The rouge across Kuroo’s skin only deepens as he suddenly reaches for the note in Yaku’s grasp. However, at an impressive speed, Yaku’s hand moves out of his range just in time, leaving Kuroo’s arm sprawled pathetically over half of your desk, like a large fish dried up against the shore.
(Great, you think. You’re literally caught in the middle of a lovers’ quarrel, which had started over what?
…Bad flirting?)
It’s a pitiful attempt at hiding the evidence of his embarrassment when he passes a hand through his hair and it lingers near the ends of the sable tresses against his forehead, concealing half of his face for a few seconds longer than usual before he finally defends himself.
“It’s not as bad as it sounds, I swear. You’re just saying it wrong because you’re so loser-ish and uncharismatic.” Kuroo pauses, then adds for good measure, “Unlike me.”
Yaku glowers at him, looking like a Minecraft creeper about to explode, though he manages to keep his voice as level as possible when he tries to defend himself, “I said it exactly like how it’s written on this paper. It’s a stupid line no matter how anyone says it. Listen—“
Then, as if remembering you’re here too, he turns to you. It reminds you of when the characters in a show look directly at the camera, and the realisation occurs to you all of a sudden that your nosy self has been staring at the two of them this whole time and very clearly listening in on their conversation, instead of the more informative yet less interesting lecture happening at the front of the classroom. Whoops.
“—how do you feel about this?”
You freeze for a moment.
“About— about the pick up line?”
“Yeah. It’s okay if you think it sucks,” he says. “Be brutally honest.”
Before you can respond, Kuroo butts in with a look of disapproval directed toward Yaku, though from your proximity to him, you can see that the ends of his mouth are clearly fighting against curling into a shit-eating grin. “How pushy of you, Yakkun, dragging our classmate into this just to prove your point. You should be ashamed.”
“It’s called gathering testimony,” Yaku argues before facing you again, this time with a sheepish expression. You half-expect him to start twiddling his fingers as well, but he doesn’t. “You don’t have to answer if you don’t want to.”
“It’s okay,” you say, taking pity on him. “I guess if someone said that line to me, I’d think it was funny. Like, I wouldn’t be super impressed or anything, but it’s just so bad that it’s good?”

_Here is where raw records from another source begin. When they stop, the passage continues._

/-- Parameter words of the BN die, part 2. -/
def bnRows2 : List PRow := [
  ⟨0x1007, 1, 1, 0x0, 0x0, 0x0, 0x0, 0x0⟩ /- DOZE_BIAS -/,
  ⟨0x1008, 1, 1, 0x0, 0x0, 0x0, 0x0, 0x0⟩ /- DOZE_CNT -/,
  ⟨0x1009, 1, 1, 0x0, 0x0, 0x0, 0x0, 0x0⟩ /- WAKE_FAIL_CNT -/,
  ⟨0x100A, 1, 1, 0x0, 0x80000, 0x0, 0x0, 0x0⟩ /- PANTRY_STATUS -/,
  ⟨0x100B, 1, 1, 0x0, 0x0, 0x0, 0x0, 0x0⟩ /- PANTRY_CORR -/,
  ⟨0x100C, 1, 1, 0x0, 0x0, 0x0, 0x0, 0x0⟩ /- PANTRY_UNCORR -/,
  ⟨0x100D, 1, 1, 0x0, 0x0, 0x0, 0x0, 0x0⟩ /- FAILED_SUM -/,
  ⟨0x1100, 1, 170, 0x0, 0x0, 0x0, 0x0, 0x0⟩ /- DOM_d -/,
  ⟨0x1400, 1, 1, 0x0, 0x800, 0x0, 0x0, 0x0⟩ /- CLK_STATUS -/,
  ⟨0x1401, 1, 1, 0xC0000, 0x0, 0x0, 0x0, 0x80000⟩ /- CLK_SEL -/,
  ⟨0x1402, 1, 1, 0x0, 0x0, 0x0, 0x0, 0x0⟩ /- CLK_LOSS_CNT -/,
  ⟨0x1403, 1, 1, 0x0, 0x0, 0x0, 0x0, 0x0⟩ /- CLK_LAST -/,
  ⟨0x1404, 1, 1, 0x0, 0x0, 0x0, 0x0, 0x0⟩ /- TOSC_MEAS -/,
  ⟨0x1405, 1, 1, 0x0, 0x0, 0x0, 0x0, 0x0⟩ /- TOSC_TRIM -/,
  ⟨0x1406, 1, 1, 0x0, 0x0, 0x0, 0x0, 0x0⟩ /- SWITCH_CNT -/,
  ⟨0x1407, 1, 1, 0x0, 0x0, 0x0, 0x0, 0x0⟩ /- XO_FAIL_CNT -/,
  ⟨0x1408, 1, 1, 0x80000, 0x0, 0x0, 0x0, 0x0⟩ /- CLK_CTRL -/,
  ⟨0x1800, 1, 1, 0x0, 0x8000, 0x0, 0x0, 0x0⟩ /- TIME_STATUS -/,
  ⟨0x1801, 1, 1, 0xC0000, 0x0, 0x0, 0x0, 0x0⟩ /- TIME_CTRL -/,
  ⟨0x1802, 1, 1, 0x0, 0x0, 0x0, 0x0, 0x0⟩ /- XC_SNAP0 -/,
  ⟨0x1803, 1, 1, 0x0, 0x0, 0x0, 0x0, 0x0⟩ /- XC_SNAP1 -/,
  ⟨0x1804, 1, 1, 0x0, 0x0, 0x0, 0x0, 0x0⟩ /- XC_SNAP2 -/,
  ⟨0x1805, 1, 4, 0x0, 0x0, 0x0, 0x0, 0x0⟩ /- NOW_Q0-NOW_Q3 -/,
  ⟨0x1809, 1, 1, 0x0, 0x0, 0x0, 0x0, 0x0⟩ /- RATE_LO -/]

/-- Parameter words of the BN die, part 3. -/
def bnRows3 : List PRow := [
  ⟨0x180A, 1, 1, 0x0, 0x0, 0x0, 0x0, 0x0⟩ /- RATE_HI -/,
  ⟨0x180B, 1, 1, 0x0, 0x0, 0x0, 0x0, 0xC8000⟩ /- SCALE_OUT -/,
  ⟨0x180C, 1, 1, 0x0, 0x0, 0x0, 0xFFFFF, 0x0⟩ /- ASYM -/,
  ⟨0x180D, 1, 1, 0x0, 0x0, 0x0, 0x0, 0x0⟩ /- RX_CORR -/,
  ⟨0x180E, 1, 1, 0x0, 0x0, 0x0, 0x0, 0x0⟩ /- TX_CORR -/,
  ⟨0x180F, 1, 1, 0x0, 0x0, 0x0, 0x0, 0x0⟩ /- EXCH_STATUS -/,
  ⟨0x1810, 1, 4, 0xFFFFF, 0x0, 0x0, 0x0, 0x0⟩ /- T1_Q0-T1_Q3 -/,
  ⟨0x1814, 1, 4, 0x0, 0x0, 0x0, 0x0, 0x0⟩ /- T2_Q0-T2_Q3 -/,
  ⟨0x1818, 1, 4, 0x0, 0x0, 0x0, 0x0, 0x0⟩ /- T3_Q0-T3_Q3 -/,
  ⟨0x181C, 1, 4, 0xFFFFF, 0x0, 0x0, 0x0, 0x0⟩ /- T4_Q0-T4_Q3 -/,
  ⟨0x1820, 1, 2, 0x0, 0x0, 0x0, 0x0, 0x0⟩ /- OFFSET -/,
  ⟨0x1822, 1, 2, 0x0, 0x0, 0x0, 0x0, 0x0⟩ /- DELAY -/,
  ⟨0x1824, 1, 1, 0x0, 0x0, 0x0, 0x0, 0x0⟩ /- CDC_ABORT -/,
  ⟨0x1825, 1, 1, 0x0, 0x0, 0x0, 0x0, 0x0⟩ /- STEP_XC -/,
  ⟨0x1C00, 1, 1, 0x0, 0x0, 0x0, 0x0, 0x40000⟩ /- LANE_SUM -/,
  ⟨0x1C01, 1, 1, 0x80000, 0x0, 0x0, 0x0, 0x0⟩ /- LANES_CTRL -/,
  ⟨0x1C02, 1, 1, 0x0, 0x0, 0x0, 0x0, 0x0⟩ /- DN_CRC_ERR -/,
  ⟨0x1C03, 1, 1, 0x0, 0x0, 0x0, 0x0, 0x0⟩ /- DN_FT_ERR -/,
  ⟨0x1C04, 1, 1, 0x0, 0x0, 0x0, 0x0, 0x0⟩ /- DN_ABORT -/,
  ⟨0x1C05, 1, 1, 0x0, 0x0, 0x0, 0x0, 0x0⟩ /- XL_CRC_ERR -/,
  ⟨0x1C06, 1, 1, 0x0, 0x0, 0x0, 0x0, 0x0⟩ /- XL_XC_ERR -/,
  ⟨0x1C07, 1, 1, 0x0, 0x0, 0x0, 0x0, 0x0⟩ /- XL_LATE -/,
  ⟨0x1C08, 1, 1, 0x0, 0x0, 0x0, 0x0, 0x0⟩ /- XL_DOWN_CNT -/,
  ⟨0x1C09, 1, 1, 0x0, 0x0, 0x0, 0x0, 0x0⟩ /- XL_SILENT -/]

/-- Parameter words of the BN die, part 4. -/
def bnRows4 : List PRow := [
  ⟨0x1C10, 8, 7, 0x0, 0x6000, 0x0, 0x0, 0x0⟩ /- LSTATL -/,
  ⟨0x1C11, 8, 7, 0xFFF00, 0x0, 0x0, 0xFF, 0x84⟩ /- LCFGL -/,
  ⟨0x1C12, 8, 7, 0xC00FF, 0x0, 0x0, 0x0, 0x0⟩ /- LINJL -/,
  ⟨0x1C13, 8, 7, 0x0, 0x0, 0x0, 0x0, 0x0⟩ /- PERR w0 -/,
  ⟨0x1C14, 8, 7, 0x0, 0x0, 0x0, 0x0, 0x0⟩ /- PERR w1 -/,
  ⟨0x1C15, 8, 7, 0x0, 0x0, 0x0, 0x0, 0x0⟩ /- LOS_CNTL -/,
  ⟨0x1C16, 8, 7, 0x0, 0x0, 0x0, 0x0, 0x0⟩ /- LOL_CNTL -/,
  ⟨0x2000, 1, 1, 0x0, 0x2040, 0x0, 0x0, 0x1000⟩ /- LEASE_STATUS -/,
  ⟨0x2001, 1, 1, 0x0, 0x0, 0x0, 0xC0000, 0x40000⟩ /- LEASE_PREF -/,
  ⟨0x2002, 1, 1, 0x0, 0x0, 0x1F0F, 0x0, 0x802⟩ /- LEASE_CFG -/,
  ⟨0x2003, 1, 1, 0x0, 0x0, 0x7FF, 0x0, 0x40⟩ /- GUARD -/,
  ⟨0x2004, 1, 1, 0x0, 0x0, 0xFFFFF, 0x0, 0x400⟩ /- REVERT_K -/,
  ⟨0x2005, 1, 1, 0x0, 0x0, 0x0, 0x0, 0x0⟩ /- EXPIRY0 -/,
  ⟨0x2006, 1, 1, 0x0, 0x0, 0x0, 0x0, 0x0⟩ /- EXPIRY1 -/,
  ⟨0x2007, 1, 1, 0x0, 0x0, 0x0, 0x0, 0x0⟩ /- EXPIRY2 -/,
  ⟨0x2008, 1, 1, 0x0, 0x0, 0x0, 0x0, 0x0⟩ /- ACK_SEQ -/,
  ⟨0x2009, 1, 1, 0x0, 0x0, 0x0, 0x0, 0x0⟩ /- TX_NEXT -/,
  ⟨0x200A, 1, 1, 0x0, 0x0, 0x0, 0x0, 0x0⟩ /- LAG -/,
  ⟨0x200B, 1, 1, 0x0, 0x0, 0x0, 0x0, 0x0⟩ /- JUNCTION -/,
  ⟨0x200C, 1, 1, 0x0, 0x0, 0x0, 0x0, 0x0⟩ /- TK_INFO -/,
  ⟨0x200D, 1, 1, 0x0, 0x0, 0x0, 0x0, 0x0⟩ /- REPLAY_FROM -/,
  ⟨0x200E, 1, 1, 0x0, 0x0, 0x0, 0x0, 0x0⟩ /- HOLD_FIRST -/,
  ⟨0x200F, 1, 1, 0x0, 0x0, 0x0, 0x0, 0x0⟩ /- HOLD_LAST -/,
  ⟨0x2010, 1, 1, 0x0, 0x0, 0x0, 0x0, 0x0⟩ /- MISMATCH_RUN -/]

/-- Parameter words of the BN die, part 5. -/
def bnRows5 : List PRow := [
  ⟨0x2011, 1, 1, 0x0, 0x0, 0x0, 0x0, 0x0⟩ /- MISMATCH_CNT -/,
  ⟨0x2012, 1, 1, 0x0, 0x0, 0x0, 0x0, 0x0⟩ /- FIRST_MISMATCH -/,
  ⟨0x2013, 1, 1, 0x0, 0x0, 0x0, 0x0, 0x0⟩ /- GRANT_CNT -/,
  ⟨0x2014, 1, 1, 0x0, 0x0, 0x0, 0x0, 0x0⟩ /- REFUSE_CNT -/,
  ⟨0x2015, 1, 1, 0x0, 0x0, 0x0, 0x0, 0x0⟩ /- EXPIRE_CNT -/,
  ⟨0x2016, 1, 1, 0x0, 0x0, 0x0, 0x0, 0x0⟩ /- HANDOVER_CNT -/,
  ⟨0x2017, 1, 1, 0x0, 0x0, 0x0, 0x0, 0x0⟩ /- HO_FAIL_CNT -/,
  ⟨0x2018, 1, 1, 0x80000, 0x0, 0x0, 0x0, 0x0⟩ /- LEASE_CTRL -/,
  ⟨0x2400, 1, 1, 0xC0000, 0x0, 0x0, 0x0, 0x0⟩ /- ACQ_CMD -/,
  ⟨0x2401, 1, 1, 0x0, 0x10004, 0x0, 0x0, 0x0⟩ /- ACQ_STATUS -/,
  ⟨0x2402, 1, 1, 0xFFFFF, 0x0, 0x0, 0x0, 0x0⟩ /- ACQ_AT0 -/,
  ⟨0x2403, 1, 1, 0xFFFFF, 0x0, 0x0, 0x0, 0x0⟩ /- ACQ_AT1 -/,
  ⟨0x2404, 1, 1, 0xFF, 0x0, 0x0, 0x0, 0x0⟩ /- ACQ_AT2 -/,
  ⟨0x2405, 1, 1, 0x0, 0x0, 0x0, 0x0, 0x0⟩ /- START_XC0 -/,
  ⟨0x2406, 1, 1, 0x0, 0x0, 0x0, 0x0, 0x0⟩ /- START_XC1 -/,
  ⟨0x2407, 1, 1, 0x0, 0x0, 0x0, 0x0, 0x0⟩ /- START_XC2 -/,
  ⟨0x2408, 1, 1, 0x0, 0x0, 0x0, 0x0, 0x0⟩ /- STOP_XC0 -/,
  ⟨0x2409, 1, 1, 0x0, 0x0, 0x0, 0x0, 0x0⟩ /- STOP_XC1 -/,
  ⟨0x240A, 1, 1, 0x0, 0x0, 0x0, 0x0, 0x0⟩ /- STOP_XC2 -/,
  ⟨0x240B, 1, 1, 0x0, 0x0, 0x3FF, 0x0, 0x100⟩ /- STOP_DRAIN -/,
  ⟨0x240C, 1, 1, 0x0, 0x0, 0x3FF, 0x0, 0x0⟩ /- TRIG_LAT -/,
  ⟨0x240D, 1, 1, 0x0, 0x0, 0x3FF, 0x0, 0x0⟩ /- DENSE_PRE -/,
  ⟨0x240E, 1, 1, 0x0, 0x0, 0xFFFFF, 0x0, 0x0⟩ /- DENSE_POST -/,
  ⟨0x240F, 1, 1, 0x0, 0x0, 0xFFFFF, 0x0, 0x1⟩ /- DENSE_MAX -/]

/-- Parameter words of the BN die, part 6. -/
def bnRows6 : List PRow := [
  ⟨0x2410, 1, 1, 0x0, 0x0, 0x7FF, 0x0, 0x40⟩ /- DENSE_RING -/,
  ⟨0x2411, 1, 1, 0x0, 0x0, 0xFFFF, 0x0, 0x0⟩ /- DENSE_SEL -/,
  ⟨0x2412, 1, 1, 0x0, 0x0, 0x1, 0x0, 0x0⟩ /- DENSE_CTRL -/,
  ⟨0x2413, 1, 1, 0x0, 0x0, 0x80003, 0x0, 0x80000⟩ /- RR_CTRL -/,
  ⟨0x2414, 1, 1, 0x0, 0x0, 0x1FFF, 0x0, 0x0⟩ /- TOT_CUT_BASE -/,
  ⟨0x2415, 1, 1, 0x0, 0x0, 0x1FFF, 0x0, 0x8⟩ /- TOT_STEP -/,
  ⟨0x2416, 1, 1, 0x0, 0x0, 0xFFFF, 0x0, 0x400⟩ /- TOT_DWELL -/,
  ⟨0x2417, 1, 1, 0x0, 0x0, 0x1FFF, 0x0, 0x80⟩ /- TOT_CUT_MAX -/,
  ⟨0x2418, 1, 1, 0x0, 0x0, 0x0, 0x0, 0x0⟩ /- TOTCUT -/,
  ⟨0x2419, 1, 1, 0x0, 0x0, 0x0, 0x0, 0x0⟩ /- TRIG_CNT -/,
  ⟨0x241A, 1, 1, 0x0, 0x0, 0x0, 0x0, 0x0⟩ /- TRIG_IGNORED -/,
  ⟨0x241B, 1, 3, 0x0, 0x0, 0x0, 0x0, 0x0⟩ /- LVL1_XC-LVL3_XC -/,
  ⟨0x241E, 1, 1, 0x80000, 0x0, 0x0, 0x0, 0x0⟩ /- ACQ_CTRL -/,
  ⟨0x2440, 1, 64, 0x0, 0x0, 0x0, 0x1F, 0x0⟩ /- HK_AVG0-HK_AVG63 -/,
  ⟨0x2800, 1, 1, 0x0, 0x0, 0x80007, 0x0, 0x80004⟩ /- SHEET_CFG -/,
  ⟨0x2801, 1, 1, 0x0, 0x0, 0x0, 0x0, 0x0⟩ /- SHEET_STATUS -/,
  ⟨0x2802, 1, 1, 0x0, 0x0, 0x0, 0x0, 0x0⟩ /- LAST_SEQ -/,
  ⟨0x2803, 1, 1, 0x0, 0x0, 0x0, 0x0, 0x0⟩ /- LAST_LEN -/,
  ⟨0x2804, 1, 1, 0x0, 0x0, 0x0, 0x0, 0x0⟩ /- PEAK_LEN -/,
  ⟨0x2805, 1, 1, 0x0, 0x0, 0x0, 0x0, 0x0⟩ /- OVERRUN_CNT -/,
  ⟨0x2806, 1, 1, 0x0, 0x0, 0x0, 0x0, 0x0⟩ /- KEY_CNT -/,
  ⟨0x2807, 1, 1, 0x80000, 0x0, 0x0, 0x0, 0x0⟩ /- SHEET_CTRL -/,
  ⟨0x2C00, 1, 1, 0x80000, 0x0, 0x0, 0x0, 0x0⟩ /- GAL_CTRL -/,
  ⟨0x2C01, 1, 1, 0x0, 0x30000, 0x0, 0x0, 0x0⟩ /- GAL_STATUS -/]

/-- Parameter words of the BN die, part 7. -/
def bnRows7 : List PRow := [
  ⟨0x2C02, 1, 1, 0x0, 0x0, 0x0, 0x0, 0x30000⟩ /- FREE_CELLS -/,
  ⟨0x2C03, 1, 1, 0x0, 0x0, 0x0, 0x0, 0x0⟩ /- BUMP -/,
  ⟨0x2C04, 1, 1, 0x0, 0x0, 0x0, 0x0, 0x0⟩ /- WATCH_OCC -/,
  ⟨0x2C05, 1, 1, 0x0, 0x0, 0x3FFFF, 0x0, 0x10000⟩ /- WM_HIGH1 -/,
  ⟨0x2C06, 1, 1, 0x0, 0x0, 0x3FFFF, 0x0, 0xC000⟩ /- WM_LOW1 -/,
  ⟨0x2C07, 1, 1, 0x0, 0x0, 0x3FFFF, 0x0, 0x14000⟩ /- WM_HIGH2 -/,
  ⟨0x2C08, 1, 1, 0x0, 0x0, 0x3FFFF, 0x0, 0x10000⟩ /- WM_LOW2 -/,
  ⟨0x2C09, 1, 1, 0x0, 0x0, 0x3FFFF, 0x0, 0x18000⟩ /- WM_HIGH3 -/,
  ⟨0x2C0A, 1, 1, 0x0, 0x0, 0x3FFFF, 0x0, 0x14000⟩ /- WM_LOW3 -/,
  ⟨0x2C0B, 1, 1, 0x0, 0x0, 0x0, 0x0, 0x0⟩ /- WM_FLAGS -/,
  ⟨0x2C0C, 1, 1, 0x0, 0x0, 0x0, 0x0, 0x0⟩ /- CORR_CNT -/,
  ⟨0x2C0D, 1, 1, 0x0, 0x0, 0x0, 0x0, 0x0⟩ /- UNCORR_CNT -/,
  ⟨0x2C0E, 1, 1, 0x0, 0x0, 0x0, 0x0, 0x0⟩ /- AFAULT_CNT -/,
  ⟨0x2C0F, 1, 1, 0x0, 0x0, 0x0, 0x0, 0x0⟩ /- LINK_FAULT_CNT -/,
  ⟨0x2C10, 1, 1, 0x0, 0x0, 0x0, 0x0, 0x0⟩ /- LEAKED -/,
  ⟨0x2C11, 1, 1, 0x0, 0x0, 0x0, 0x0, 0x0⟩ /- ERR_LAST -/,
  ⟨0x2C12, 1, 1, 0x8003F, 0x0, 0x0, 0x0, 0x80001⟩ /- SCRUB_AUTO -/,
  ⟨0x2C13, 1, 1, 0x0, 0x0, 0x0, 0x0, 0x0⟩ /- SCRUB_STATE -/,
  ⟨0x2C14, 1, 8, 0x0, 0x0, 0x0, 0x0, 0x0⟩ /- SCRUB_SUM0-SCRUB_SUM7 -/,
  ⟨0x2C1C, 1, 1, 0x0, 0x0, 0x0, 0x0, 0x0⟩ /- REPLAY_NEWEST -/,
  ⟨0x2C1D, 1, 1, 0x0, 0x0, 0x0, 0x0, 0x0⟩ /- REPLAY_STORED -/,
  ⟨0x2C1E, 1, 1, 0x0, 0x0, 0x0, 0x0, 0x0⟩ /- REPLAY_UNCORR -/,
  ⟨0x2C40, 4, 64, 0x0, 0x0, 0xFFFFF, 0x0, 0x0⟩ /- Q_CFGq -/,
  ⟨0x2C41, 4, 64, 0x0, 0x0, 0x3F, 0x0, 0x34⟩ /- Q_MARKSq -/]

/-- Parameter words of the BN die, part 8. -/
def bnRows8 : List PRow := [
  ⟨0x2C42, 4, 64, 0x0, 0x0, 0x0, 0x0, 0x0⟩ /- Q_OCCq -/,
  ⟨0x2C43, 4, 64, 0x0, 0x38000, 0x0, 0x0, 0x0⟩ /- Q_STATq -/,
  ⟨0x3000, 1, 1, 0x0, 0x1F100, 0x0, 0x0, 0x0⟩ /- HKC_STATUS -/,
  ⟨0x3001, 1, 1, 0xF0000, 0x0, 0x0, 0x0, 0x10000⟩ /- HKC_CTRL -/,
  ⟨0x3002, 1, 1, 0x0, 0x0, 0x0, 0xFFFF, 0x64⟩ /- ROUND_MS -/,
  ⟨0x3003, 1, 1, 0x0, 0x0, 0x0, 0x7F, 0x7⟩ /- SEQ_LEN -/,
  ⟨0x3004, 1, 1, 0x0, 0x0, 0x0, 0xF, 0x3⟩ /- TWIN_K -/,
  ⟨0x3005, 1, 1, 0x0, 0x0, 0x0, 0x0, 0x0⟩ /- ROUND_CNT -/,
  ⟨0x3006, 1, 1, 0x0, 0x0, 0x0, 0x0, 0x0⟩ /- COALESCE_CNT -/,
  ⟨0x3007, 1, 1, 0x0, 0x0, 0x0, 0x0, 0x0⟩ /- URG_CNT -/,
  ⟨0x3008, 1, 1, 0x0, 0x0, 0x0, 0x0, 0x0⟩ /- URG_DROP_CNT -/,
  ⟨0x3009, 1, 1, 0x0, 0x0, 0x0, 0x0, 0x0⟩ /- ABANDON_CNT -/,
  ⟨0x300A, 1, 1, 0x0, 0x0, 0x0, 0x0, 0x0⟩ /- OPEN_CNT -/,
  ⟨0x300B, 1, 1, 0x0, 0x0, 0x0, 0x0, 0x0⟩ /- OVR_CNT -/,
  ⟨0x300C, 1, 1, 0x0, 0x0, 0x0, 0x0, 0x0⟩ /- DISAGREE_CNT -/,
  ⟨0x300D, 1, 1, 0x0, 0x0, 0x0, 0x0, 0x0⟩ /- GUARD_CNT -/,
  ⟨0x300E, 1, 1, 0x0, 0x0, 0x0, 0x0, 0x0⟩ /- BLANK_CNT -/,
  ⟨0x300F, 1, 1, 0x0, 0x0, 0x0, 0x0, 0x0⟩ /- ROUND_LAST -/,
  ⟨0x3010, 1, 1, 0x0, 0x0, 0x0, 0x0, 0x0⟩ /- LAST_OUT0 -/,
  ⟨0x3011, 1, 1, 0x0, 0x0, 0x0, 0x0, 0x0⟩ /- LAST_OUT1 -/,
  ⟨0x3100, 8, 64, 0x0, 0x0, 0x0, 0xFFFFF, 0x0⟩ /- SQ0_e -/,
  ⟨0x3101, 8, 64, 0x0, 0x0, 0x0, 0xFFFFF, 0x0⟩ /- SQ1_e -/,
  ⟨0x3102, 8, 64, 0x0, 0x0, 0x0, 0xFFF3F, 0x0⟩ /- SQ2_e -/,
  ⟨0x3103, 8, 64, 0x0, 0x0, 0x0, 0xFFFFF, 0x0⟩ /- SQ3_e -/]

Yaku moves his hands up to the top of his head, as though he’s about to pull out his hair, and stares at you like the end of the world is happening and it’s all your fault.
Meanwhile, Kuroo turns towards him with a wry smile, opening his mouth wide, and the sound that comes out is oozing with triumph: “Ha.”
Yaku scowls. Then, after tossing the crumpled up note at Kuroo’s face in a fit of glorious rage, he whips around to the front of the classroom. For the rest of the period, he doesn’t look back, even when Kuroo pleads you to pass the note to him minutes later.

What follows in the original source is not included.